→ Problem details: In the listing below, the lines starting with the line with "in progress -/" and going on through the line with "received acts n" are to be reproduced exactly, and only those.

---------- Data to examine

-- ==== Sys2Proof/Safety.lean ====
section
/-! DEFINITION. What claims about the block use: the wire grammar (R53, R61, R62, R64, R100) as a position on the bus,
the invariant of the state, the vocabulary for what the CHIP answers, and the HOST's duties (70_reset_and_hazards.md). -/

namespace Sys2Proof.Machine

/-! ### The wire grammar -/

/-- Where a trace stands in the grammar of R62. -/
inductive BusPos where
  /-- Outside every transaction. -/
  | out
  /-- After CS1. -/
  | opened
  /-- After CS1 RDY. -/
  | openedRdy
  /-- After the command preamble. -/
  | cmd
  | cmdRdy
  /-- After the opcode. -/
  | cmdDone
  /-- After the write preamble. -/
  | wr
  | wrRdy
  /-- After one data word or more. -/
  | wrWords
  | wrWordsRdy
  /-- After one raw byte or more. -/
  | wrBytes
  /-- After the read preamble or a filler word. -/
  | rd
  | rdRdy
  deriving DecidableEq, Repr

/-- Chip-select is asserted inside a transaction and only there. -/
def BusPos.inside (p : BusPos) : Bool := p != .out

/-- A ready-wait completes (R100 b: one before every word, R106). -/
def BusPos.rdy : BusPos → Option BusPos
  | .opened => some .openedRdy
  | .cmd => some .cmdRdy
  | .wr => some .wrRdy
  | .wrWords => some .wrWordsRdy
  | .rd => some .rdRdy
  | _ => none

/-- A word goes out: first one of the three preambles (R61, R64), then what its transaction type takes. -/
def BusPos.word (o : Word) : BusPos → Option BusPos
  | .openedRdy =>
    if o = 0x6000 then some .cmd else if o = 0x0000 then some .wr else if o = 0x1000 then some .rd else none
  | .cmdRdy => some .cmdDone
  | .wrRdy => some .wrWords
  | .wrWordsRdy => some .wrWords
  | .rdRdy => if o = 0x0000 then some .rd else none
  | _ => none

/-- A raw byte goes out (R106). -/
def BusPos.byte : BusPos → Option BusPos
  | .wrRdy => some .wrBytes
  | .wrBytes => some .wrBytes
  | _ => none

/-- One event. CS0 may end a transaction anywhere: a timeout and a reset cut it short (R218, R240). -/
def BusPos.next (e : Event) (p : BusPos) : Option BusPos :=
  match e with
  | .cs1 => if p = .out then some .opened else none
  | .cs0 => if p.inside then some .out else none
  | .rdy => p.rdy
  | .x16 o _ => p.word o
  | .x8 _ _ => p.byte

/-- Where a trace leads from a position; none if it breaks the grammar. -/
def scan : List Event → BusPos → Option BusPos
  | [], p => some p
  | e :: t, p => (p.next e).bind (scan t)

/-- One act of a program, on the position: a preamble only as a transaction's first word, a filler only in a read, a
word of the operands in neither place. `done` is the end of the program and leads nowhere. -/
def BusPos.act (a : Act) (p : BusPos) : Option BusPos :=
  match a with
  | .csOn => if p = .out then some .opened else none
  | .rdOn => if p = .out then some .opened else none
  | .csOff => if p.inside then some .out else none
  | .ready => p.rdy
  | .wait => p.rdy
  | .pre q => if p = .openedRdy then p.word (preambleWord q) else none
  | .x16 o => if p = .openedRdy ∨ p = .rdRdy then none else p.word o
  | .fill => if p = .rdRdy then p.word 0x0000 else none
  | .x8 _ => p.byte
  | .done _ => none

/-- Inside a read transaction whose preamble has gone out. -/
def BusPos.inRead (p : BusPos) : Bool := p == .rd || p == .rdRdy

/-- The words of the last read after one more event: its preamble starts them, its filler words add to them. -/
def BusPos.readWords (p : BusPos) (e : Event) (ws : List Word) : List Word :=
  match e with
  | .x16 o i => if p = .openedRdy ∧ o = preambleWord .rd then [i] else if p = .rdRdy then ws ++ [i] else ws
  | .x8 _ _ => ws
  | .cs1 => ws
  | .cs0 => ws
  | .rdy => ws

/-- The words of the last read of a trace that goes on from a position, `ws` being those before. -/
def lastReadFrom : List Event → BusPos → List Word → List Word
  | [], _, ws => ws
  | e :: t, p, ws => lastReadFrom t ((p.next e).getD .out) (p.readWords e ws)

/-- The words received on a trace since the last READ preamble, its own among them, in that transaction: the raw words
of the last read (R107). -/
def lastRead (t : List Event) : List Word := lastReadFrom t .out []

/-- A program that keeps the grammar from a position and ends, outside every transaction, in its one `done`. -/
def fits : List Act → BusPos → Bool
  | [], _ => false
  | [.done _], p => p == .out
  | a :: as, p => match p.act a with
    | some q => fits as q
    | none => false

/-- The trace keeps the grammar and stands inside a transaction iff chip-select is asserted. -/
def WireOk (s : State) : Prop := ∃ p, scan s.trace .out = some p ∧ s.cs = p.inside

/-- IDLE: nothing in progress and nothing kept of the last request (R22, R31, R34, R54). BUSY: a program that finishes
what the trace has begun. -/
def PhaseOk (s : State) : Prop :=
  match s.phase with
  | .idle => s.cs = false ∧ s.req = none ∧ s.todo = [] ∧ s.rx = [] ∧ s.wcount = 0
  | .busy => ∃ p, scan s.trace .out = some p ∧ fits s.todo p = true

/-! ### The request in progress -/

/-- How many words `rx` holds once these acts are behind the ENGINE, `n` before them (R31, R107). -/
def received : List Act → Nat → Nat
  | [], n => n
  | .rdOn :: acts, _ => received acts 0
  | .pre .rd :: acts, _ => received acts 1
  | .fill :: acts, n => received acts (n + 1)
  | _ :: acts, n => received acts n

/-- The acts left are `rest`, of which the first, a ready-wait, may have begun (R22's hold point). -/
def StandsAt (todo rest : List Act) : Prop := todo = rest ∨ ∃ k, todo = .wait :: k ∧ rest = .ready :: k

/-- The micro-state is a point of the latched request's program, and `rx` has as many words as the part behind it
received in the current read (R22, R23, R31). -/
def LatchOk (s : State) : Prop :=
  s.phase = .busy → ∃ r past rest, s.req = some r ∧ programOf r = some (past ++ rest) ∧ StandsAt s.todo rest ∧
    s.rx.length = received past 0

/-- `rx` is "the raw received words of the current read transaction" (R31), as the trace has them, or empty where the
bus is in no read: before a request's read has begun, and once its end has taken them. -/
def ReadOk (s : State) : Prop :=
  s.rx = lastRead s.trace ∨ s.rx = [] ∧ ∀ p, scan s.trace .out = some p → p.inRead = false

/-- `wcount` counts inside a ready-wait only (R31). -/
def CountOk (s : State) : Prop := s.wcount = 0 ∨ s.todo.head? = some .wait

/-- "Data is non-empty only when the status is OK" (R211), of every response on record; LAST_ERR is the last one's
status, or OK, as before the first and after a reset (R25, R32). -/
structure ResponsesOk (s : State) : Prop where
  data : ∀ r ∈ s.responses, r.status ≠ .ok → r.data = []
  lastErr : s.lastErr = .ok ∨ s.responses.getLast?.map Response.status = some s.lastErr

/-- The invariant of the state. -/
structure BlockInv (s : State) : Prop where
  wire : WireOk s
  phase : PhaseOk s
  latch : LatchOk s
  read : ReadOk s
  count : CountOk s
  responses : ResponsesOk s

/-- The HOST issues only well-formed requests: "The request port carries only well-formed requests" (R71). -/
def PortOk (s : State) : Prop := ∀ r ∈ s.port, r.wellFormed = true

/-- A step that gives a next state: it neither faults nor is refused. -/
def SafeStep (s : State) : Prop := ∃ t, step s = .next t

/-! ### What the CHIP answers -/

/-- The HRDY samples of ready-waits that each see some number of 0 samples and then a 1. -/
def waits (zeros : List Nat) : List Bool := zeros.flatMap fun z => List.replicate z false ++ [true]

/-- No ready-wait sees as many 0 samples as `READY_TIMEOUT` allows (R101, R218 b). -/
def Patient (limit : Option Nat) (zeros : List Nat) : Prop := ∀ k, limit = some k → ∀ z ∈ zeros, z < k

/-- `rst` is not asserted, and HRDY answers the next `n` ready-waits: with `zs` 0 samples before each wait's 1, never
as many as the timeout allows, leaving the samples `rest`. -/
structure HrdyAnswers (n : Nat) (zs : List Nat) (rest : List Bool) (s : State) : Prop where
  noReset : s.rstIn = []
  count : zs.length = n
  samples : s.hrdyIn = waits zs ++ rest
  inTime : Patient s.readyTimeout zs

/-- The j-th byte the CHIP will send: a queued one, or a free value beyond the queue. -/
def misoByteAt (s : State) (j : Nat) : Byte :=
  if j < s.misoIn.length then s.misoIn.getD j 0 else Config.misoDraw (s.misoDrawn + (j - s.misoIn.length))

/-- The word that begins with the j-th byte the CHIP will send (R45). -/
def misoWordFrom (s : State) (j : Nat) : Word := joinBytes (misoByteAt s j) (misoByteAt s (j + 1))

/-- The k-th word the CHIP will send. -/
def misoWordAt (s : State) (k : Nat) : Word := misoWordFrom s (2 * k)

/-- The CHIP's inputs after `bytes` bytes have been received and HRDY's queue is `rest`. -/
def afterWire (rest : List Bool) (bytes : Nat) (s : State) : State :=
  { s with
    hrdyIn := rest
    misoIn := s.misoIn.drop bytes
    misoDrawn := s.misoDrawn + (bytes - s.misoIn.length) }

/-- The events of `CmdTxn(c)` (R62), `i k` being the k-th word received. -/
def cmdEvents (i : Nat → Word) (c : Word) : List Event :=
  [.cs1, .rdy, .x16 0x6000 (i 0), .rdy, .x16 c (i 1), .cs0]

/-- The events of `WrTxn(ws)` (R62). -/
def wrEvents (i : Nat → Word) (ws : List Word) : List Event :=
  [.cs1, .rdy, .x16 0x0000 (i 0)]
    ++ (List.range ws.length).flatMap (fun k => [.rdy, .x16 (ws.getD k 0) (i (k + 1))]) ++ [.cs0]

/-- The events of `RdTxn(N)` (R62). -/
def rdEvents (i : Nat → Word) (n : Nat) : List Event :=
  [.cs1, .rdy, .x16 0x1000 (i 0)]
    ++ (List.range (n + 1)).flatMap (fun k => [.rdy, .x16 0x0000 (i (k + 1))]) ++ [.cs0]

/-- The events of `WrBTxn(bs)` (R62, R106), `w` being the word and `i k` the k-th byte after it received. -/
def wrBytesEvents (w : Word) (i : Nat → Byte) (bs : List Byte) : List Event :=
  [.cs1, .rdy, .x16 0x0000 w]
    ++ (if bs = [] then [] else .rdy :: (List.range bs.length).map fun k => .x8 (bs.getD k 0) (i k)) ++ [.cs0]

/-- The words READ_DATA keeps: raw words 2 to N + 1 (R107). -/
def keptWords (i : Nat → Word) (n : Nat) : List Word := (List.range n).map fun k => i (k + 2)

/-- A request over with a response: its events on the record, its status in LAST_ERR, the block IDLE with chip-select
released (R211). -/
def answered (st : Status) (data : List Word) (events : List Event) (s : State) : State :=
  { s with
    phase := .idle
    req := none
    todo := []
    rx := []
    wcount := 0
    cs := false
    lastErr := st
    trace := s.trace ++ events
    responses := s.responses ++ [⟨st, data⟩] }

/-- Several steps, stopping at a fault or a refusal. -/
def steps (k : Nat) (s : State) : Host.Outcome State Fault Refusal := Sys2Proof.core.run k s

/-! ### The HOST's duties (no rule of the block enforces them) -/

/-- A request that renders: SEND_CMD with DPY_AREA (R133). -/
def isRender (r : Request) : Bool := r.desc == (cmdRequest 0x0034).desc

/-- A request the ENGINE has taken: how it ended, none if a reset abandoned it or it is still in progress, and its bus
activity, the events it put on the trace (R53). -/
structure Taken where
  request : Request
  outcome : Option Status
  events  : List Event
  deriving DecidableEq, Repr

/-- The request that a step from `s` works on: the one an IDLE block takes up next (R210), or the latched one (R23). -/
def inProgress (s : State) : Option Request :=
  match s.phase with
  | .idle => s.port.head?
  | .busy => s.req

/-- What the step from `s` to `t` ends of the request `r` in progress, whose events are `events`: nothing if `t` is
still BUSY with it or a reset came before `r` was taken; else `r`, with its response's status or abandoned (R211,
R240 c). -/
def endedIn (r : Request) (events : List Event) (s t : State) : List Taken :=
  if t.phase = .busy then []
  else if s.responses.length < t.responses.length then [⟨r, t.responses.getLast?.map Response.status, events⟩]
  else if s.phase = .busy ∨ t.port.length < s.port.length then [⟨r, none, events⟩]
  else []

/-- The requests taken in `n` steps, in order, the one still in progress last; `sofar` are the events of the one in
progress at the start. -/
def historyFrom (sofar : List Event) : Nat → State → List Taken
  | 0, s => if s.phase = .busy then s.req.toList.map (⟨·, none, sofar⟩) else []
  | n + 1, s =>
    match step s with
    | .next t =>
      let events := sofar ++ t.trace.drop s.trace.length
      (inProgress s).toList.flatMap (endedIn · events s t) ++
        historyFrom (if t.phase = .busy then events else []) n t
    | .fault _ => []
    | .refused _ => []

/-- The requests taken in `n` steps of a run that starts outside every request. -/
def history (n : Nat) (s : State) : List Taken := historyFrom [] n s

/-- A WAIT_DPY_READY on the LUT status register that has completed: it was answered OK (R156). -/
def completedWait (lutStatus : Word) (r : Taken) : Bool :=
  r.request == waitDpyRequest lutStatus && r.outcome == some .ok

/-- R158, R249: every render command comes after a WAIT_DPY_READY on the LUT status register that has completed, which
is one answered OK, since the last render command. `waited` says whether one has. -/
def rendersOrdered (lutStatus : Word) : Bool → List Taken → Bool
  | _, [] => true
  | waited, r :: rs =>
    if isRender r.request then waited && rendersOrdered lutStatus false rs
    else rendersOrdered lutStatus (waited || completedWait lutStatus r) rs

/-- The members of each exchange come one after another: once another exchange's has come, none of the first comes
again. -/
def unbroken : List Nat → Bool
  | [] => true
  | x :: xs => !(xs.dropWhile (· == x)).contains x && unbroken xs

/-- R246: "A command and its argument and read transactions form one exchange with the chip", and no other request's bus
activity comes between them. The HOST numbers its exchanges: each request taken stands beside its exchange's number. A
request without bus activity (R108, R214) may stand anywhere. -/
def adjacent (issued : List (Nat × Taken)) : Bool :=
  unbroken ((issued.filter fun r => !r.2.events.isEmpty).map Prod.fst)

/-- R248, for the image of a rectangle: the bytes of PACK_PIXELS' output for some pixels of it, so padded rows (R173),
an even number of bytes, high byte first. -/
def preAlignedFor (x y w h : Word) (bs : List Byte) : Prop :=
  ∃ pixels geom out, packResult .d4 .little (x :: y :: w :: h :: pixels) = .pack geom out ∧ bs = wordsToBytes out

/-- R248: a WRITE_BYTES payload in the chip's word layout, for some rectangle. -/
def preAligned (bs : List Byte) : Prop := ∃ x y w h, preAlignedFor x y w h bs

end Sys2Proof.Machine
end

--------------------
---------- Data to examine

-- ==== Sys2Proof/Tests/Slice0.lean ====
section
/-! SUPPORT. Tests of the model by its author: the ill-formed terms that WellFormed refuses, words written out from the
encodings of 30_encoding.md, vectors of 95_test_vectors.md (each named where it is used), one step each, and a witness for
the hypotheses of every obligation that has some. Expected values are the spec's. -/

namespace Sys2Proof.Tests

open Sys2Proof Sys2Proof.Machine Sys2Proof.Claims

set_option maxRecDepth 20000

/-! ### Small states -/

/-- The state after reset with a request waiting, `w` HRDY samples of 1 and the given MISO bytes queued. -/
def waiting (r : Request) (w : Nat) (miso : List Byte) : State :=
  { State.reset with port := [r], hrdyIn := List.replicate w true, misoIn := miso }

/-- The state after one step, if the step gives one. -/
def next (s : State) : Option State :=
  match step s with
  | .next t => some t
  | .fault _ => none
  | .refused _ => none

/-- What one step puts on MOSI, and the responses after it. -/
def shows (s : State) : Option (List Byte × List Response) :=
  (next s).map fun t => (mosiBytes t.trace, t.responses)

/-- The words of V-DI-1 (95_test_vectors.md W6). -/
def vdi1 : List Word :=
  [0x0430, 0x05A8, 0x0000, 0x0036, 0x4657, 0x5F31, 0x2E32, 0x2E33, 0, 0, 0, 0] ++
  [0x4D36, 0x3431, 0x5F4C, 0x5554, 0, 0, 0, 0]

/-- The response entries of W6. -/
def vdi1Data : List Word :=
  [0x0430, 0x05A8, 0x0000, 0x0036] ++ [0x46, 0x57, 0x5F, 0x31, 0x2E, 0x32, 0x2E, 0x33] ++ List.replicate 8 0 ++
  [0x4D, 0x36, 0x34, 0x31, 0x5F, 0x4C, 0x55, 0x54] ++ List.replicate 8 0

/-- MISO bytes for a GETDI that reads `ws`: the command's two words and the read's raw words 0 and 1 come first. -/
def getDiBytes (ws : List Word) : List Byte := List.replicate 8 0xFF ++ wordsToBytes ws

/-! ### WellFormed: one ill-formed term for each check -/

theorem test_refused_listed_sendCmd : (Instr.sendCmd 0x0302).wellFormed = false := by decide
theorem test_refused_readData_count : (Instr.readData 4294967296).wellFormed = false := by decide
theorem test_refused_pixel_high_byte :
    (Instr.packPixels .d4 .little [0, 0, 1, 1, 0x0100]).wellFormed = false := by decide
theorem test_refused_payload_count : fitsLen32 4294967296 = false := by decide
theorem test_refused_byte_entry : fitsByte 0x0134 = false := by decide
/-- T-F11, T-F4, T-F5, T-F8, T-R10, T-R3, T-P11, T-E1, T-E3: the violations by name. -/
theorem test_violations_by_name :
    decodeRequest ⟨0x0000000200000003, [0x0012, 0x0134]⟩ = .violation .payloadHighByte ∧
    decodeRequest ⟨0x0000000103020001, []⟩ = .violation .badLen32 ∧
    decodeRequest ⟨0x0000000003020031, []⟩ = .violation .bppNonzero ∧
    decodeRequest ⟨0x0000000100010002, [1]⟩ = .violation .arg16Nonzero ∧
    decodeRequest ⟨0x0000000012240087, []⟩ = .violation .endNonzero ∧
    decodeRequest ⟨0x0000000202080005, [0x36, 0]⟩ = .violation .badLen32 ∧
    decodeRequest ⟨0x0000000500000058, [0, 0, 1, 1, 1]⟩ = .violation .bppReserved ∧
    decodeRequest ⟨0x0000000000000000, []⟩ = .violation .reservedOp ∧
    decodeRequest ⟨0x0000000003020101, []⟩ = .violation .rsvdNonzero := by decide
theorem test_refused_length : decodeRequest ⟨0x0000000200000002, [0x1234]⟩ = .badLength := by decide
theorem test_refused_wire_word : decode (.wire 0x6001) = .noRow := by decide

--------------------

→ Response area:
/-! ### The request in progress -/

/-- How many words `rx` holds once these acts are behind the ENGINE, `n` before them (R31, R107). -/
def received : List Act → Nat → Nat
  | [], n => n
  | .rdOn :: acts, _ => received acts 0
  | .pre .rd :: acts, _ => received acts 1
  | .fill :: acts, n => received acts (n + 1)
  | _ :: acts, n => received acts n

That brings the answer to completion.